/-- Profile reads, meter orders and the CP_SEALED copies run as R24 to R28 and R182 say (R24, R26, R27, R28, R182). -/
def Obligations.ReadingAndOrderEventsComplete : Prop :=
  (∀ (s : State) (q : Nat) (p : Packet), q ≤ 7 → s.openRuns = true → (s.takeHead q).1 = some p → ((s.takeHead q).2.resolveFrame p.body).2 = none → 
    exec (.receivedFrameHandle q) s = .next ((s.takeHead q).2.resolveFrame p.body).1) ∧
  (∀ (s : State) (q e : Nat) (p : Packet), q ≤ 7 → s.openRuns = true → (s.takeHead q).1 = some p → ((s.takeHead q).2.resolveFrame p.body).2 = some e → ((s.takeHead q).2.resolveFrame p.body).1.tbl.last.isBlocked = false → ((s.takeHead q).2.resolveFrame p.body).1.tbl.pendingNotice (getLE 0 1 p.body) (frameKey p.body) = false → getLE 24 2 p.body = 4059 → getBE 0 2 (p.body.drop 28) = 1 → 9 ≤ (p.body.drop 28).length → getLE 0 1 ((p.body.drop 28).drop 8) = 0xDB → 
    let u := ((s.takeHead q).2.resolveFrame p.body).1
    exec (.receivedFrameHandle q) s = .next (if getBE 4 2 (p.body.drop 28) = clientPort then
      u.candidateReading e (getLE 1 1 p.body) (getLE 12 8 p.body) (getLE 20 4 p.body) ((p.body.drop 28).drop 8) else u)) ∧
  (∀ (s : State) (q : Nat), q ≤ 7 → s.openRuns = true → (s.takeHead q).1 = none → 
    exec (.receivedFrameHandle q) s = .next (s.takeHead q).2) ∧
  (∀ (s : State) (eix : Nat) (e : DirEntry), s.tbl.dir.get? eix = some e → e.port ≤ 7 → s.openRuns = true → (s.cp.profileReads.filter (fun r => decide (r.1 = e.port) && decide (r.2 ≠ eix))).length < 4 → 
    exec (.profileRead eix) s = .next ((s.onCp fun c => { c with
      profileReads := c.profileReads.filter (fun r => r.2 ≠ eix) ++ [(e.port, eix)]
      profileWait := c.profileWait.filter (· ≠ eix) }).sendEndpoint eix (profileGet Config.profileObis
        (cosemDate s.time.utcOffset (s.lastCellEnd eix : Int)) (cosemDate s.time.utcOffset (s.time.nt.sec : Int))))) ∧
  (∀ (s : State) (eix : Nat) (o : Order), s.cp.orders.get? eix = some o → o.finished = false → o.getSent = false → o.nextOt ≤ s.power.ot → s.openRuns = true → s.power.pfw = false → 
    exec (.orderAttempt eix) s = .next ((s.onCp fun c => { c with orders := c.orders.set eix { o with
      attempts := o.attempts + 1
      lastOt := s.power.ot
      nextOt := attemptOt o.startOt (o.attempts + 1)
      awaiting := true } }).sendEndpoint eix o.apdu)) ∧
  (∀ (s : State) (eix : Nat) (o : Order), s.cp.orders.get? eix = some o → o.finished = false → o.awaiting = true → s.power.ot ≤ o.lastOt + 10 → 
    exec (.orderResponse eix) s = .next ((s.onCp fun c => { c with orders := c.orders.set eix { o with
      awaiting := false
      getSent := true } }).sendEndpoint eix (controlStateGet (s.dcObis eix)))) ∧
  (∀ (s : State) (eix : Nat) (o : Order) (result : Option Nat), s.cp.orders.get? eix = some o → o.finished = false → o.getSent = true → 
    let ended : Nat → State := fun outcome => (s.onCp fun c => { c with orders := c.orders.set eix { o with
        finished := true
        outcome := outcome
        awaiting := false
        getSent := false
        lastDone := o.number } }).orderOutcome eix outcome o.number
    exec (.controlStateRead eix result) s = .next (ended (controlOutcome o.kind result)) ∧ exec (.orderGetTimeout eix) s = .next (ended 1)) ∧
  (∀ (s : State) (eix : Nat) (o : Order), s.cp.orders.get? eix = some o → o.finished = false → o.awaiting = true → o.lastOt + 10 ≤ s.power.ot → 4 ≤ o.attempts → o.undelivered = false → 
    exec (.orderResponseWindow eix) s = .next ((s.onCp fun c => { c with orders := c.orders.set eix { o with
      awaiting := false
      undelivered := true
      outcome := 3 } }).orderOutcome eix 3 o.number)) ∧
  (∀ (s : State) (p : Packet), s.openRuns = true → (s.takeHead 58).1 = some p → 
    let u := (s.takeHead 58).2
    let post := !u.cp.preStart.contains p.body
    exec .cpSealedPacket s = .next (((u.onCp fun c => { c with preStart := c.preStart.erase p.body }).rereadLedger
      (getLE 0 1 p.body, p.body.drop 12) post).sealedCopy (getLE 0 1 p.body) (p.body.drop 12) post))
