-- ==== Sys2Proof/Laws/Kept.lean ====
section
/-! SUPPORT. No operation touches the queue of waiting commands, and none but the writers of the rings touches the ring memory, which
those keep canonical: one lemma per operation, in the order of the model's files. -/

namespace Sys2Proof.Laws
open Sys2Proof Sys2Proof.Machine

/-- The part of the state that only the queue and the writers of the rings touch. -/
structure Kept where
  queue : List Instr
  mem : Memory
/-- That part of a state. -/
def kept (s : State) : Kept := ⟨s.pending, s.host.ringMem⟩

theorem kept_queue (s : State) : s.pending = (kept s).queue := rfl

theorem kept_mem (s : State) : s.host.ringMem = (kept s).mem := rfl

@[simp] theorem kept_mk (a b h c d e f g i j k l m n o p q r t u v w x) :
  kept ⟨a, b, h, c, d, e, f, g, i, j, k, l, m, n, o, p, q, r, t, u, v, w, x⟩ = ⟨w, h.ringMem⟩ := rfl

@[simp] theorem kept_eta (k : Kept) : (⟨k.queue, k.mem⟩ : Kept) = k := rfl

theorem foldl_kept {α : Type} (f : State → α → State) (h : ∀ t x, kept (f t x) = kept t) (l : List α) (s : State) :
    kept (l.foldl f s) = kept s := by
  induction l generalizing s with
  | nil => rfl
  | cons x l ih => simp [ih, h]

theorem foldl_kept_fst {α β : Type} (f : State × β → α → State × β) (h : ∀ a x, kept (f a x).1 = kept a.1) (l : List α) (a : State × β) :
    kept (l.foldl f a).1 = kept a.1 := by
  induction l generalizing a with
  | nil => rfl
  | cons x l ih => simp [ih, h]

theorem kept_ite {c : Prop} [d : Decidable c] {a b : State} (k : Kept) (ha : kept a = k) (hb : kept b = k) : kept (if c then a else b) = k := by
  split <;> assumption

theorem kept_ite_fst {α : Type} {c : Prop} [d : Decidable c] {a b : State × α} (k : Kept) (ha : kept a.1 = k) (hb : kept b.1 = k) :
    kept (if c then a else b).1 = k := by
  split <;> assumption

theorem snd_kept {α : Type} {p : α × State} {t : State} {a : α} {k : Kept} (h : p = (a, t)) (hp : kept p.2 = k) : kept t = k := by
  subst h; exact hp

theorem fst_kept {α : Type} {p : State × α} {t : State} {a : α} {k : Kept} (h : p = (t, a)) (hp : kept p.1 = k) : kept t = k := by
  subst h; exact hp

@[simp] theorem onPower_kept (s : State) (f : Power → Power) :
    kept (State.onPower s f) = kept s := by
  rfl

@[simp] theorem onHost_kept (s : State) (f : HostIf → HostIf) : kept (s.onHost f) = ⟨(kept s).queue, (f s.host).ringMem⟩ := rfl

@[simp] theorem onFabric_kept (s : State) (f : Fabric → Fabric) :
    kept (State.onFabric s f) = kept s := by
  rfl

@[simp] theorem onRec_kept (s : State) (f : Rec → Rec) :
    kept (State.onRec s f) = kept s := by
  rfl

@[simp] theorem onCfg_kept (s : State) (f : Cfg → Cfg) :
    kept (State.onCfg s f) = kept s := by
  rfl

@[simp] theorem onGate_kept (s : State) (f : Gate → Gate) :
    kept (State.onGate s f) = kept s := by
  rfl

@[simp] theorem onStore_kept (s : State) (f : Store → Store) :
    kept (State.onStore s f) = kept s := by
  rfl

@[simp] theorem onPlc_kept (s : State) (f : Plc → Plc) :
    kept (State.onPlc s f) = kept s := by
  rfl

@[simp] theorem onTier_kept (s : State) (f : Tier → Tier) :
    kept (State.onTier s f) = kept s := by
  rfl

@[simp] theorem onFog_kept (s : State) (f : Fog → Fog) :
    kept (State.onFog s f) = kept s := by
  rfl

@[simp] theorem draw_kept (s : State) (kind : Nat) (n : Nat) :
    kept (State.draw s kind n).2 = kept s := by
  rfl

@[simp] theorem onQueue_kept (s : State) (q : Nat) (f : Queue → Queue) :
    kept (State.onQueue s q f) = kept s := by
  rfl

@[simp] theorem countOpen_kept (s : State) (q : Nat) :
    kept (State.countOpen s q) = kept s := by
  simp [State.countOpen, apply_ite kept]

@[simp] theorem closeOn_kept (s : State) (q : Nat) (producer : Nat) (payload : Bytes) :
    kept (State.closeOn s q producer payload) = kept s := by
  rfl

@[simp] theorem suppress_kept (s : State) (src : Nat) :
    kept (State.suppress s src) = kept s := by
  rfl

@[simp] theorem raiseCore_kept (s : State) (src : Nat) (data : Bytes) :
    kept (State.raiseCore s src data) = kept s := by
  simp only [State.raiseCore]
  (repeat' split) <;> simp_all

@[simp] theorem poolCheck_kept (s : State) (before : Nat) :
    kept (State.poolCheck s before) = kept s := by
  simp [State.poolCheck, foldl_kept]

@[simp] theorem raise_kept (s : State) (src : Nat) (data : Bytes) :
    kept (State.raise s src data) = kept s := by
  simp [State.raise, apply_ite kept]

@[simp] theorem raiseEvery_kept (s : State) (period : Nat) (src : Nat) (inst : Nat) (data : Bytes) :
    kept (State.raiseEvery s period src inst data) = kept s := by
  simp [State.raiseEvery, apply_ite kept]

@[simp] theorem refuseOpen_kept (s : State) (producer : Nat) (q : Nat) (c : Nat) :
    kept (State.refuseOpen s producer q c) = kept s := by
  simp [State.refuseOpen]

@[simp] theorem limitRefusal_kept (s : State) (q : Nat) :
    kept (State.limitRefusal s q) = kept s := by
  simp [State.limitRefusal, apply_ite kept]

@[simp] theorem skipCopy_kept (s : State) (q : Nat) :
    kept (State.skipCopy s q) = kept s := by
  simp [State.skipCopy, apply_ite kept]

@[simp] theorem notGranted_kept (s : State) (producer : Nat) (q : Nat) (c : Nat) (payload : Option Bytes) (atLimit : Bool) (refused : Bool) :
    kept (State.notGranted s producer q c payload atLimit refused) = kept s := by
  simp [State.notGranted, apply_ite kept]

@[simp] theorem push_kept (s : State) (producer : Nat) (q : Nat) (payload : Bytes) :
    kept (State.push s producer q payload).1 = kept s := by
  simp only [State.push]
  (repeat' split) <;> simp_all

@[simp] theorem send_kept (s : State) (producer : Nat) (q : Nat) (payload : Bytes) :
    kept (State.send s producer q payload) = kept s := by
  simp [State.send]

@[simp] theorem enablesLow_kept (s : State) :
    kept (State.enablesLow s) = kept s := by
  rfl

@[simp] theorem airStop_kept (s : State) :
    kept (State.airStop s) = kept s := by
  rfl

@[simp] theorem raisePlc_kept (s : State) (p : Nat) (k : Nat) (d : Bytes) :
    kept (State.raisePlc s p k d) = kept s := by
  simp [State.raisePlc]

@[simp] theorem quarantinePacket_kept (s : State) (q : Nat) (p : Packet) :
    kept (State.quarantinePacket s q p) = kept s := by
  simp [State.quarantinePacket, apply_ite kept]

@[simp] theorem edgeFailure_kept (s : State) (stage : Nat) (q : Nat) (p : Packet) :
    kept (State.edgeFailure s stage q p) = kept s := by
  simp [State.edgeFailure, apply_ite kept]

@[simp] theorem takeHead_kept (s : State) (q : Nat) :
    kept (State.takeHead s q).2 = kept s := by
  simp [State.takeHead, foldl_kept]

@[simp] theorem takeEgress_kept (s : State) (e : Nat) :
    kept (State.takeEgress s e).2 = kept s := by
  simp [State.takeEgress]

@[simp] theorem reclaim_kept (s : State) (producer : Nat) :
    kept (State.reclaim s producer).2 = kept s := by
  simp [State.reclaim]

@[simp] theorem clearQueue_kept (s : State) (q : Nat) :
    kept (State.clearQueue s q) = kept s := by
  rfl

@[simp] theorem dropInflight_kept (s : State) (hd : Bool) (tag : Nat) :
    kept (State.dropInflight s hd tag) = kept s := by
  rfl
--
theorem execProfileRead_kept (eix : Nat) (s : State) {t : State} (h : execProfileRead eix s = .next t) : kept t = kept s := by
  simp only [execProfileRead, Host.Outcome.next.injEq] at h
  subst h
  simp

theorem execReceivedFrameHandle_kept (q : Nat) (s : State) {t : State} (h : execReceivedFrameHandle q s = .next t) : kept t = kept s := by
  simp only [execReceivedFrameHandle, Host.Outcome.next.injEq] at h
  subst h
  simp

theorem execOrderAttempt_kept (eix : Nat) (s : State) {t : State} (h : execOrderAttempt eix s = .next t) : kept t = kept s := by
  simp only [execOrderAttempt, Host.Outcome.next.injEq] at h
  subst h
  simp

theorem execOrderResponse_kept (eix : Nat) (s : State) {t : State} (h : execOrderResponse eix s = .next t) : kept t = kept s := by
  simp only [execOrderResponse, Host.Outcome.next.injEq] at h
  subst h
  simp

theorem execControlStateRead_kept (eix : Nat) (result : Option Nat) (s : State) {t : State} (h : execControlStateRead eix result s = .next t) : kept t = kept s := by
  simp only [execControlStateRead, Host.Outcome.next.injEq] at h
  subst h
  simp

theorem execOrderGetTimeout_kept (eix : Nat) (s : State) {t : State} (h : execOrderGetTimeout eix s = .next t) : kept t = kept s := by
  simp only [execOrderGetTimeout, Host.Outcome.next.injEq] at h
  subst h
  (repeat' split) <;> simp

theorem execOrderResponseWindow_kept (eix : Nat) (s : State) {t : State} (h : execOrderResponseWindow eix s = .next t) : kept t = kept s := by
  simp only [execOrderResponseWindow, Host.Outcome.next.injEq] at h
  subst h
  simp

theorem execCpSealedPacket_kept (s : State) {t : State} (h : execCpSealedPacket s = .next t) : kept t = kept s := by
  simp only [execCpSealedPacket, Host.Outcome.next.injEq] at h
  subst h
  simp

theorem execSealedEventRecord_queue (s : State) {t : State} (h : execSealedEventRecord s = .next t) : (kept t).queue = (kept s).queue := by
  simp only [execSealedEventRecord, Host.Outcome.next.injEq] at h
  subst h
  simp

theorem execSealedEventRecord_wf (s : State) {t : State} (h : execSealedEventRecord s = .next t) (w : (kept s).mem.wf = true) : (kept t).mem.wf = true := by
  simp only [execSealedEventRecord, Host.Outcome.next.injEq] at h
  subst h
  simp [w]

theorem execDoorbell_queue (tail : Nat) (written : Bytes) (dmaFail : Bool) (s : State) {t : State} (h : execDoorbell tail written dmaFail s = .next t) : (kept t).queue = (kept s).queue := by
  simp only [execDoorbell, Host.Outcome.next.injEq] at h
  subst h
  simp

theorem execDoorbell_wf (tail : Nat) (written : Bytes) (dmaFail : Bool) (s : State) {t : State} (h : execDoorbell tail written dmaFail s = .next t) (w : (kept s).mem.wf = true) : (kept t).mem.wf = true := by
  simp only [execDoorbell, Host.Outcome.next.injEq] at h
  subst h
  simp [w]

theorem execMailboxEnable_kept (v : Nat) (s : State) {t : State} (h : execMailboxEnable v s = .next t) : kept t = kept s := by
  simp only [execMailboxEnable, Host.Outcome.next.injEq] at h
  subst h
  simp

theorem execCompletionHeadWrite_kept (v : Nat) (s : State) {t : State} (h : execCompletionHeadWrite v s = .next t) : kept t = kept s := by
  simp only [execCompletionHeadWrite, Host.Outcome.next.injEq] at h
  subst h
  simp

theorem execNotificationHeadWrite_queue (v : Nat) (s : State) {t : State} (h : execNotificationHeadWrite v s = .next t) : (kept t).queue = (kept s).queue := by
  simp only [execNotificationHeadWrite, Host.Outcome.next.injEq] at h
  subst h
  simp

§ Task brief
The expected answer is an exact copy of the lines above, beginning at the line with "R28, R182). -/" and ending at the line with "exec (.receivedFrameHandle q) s = .next ((s.takeHead", with both ends in.

§ Task solution
/-- Profile reads, meter orders and the CP_SEALED copies run as R24 to R28 and R182 say (R24, R26, R27, R28, R182). -/
def Obligations.ReadingAndOrderEventsComplete : Prop :=
  (∀ (s : State) (q : Nat) (p : Packet), q ≤ 7 → s.openRuns = true → (s.takeHead q).1 = some p → ((s.takeHead q).2.resolveFrame p.body).2 = none → 
    exec (.receivedFrameHandle q) s = .next ((s.takeHead q).2.resolveFrame p.body).1) ∧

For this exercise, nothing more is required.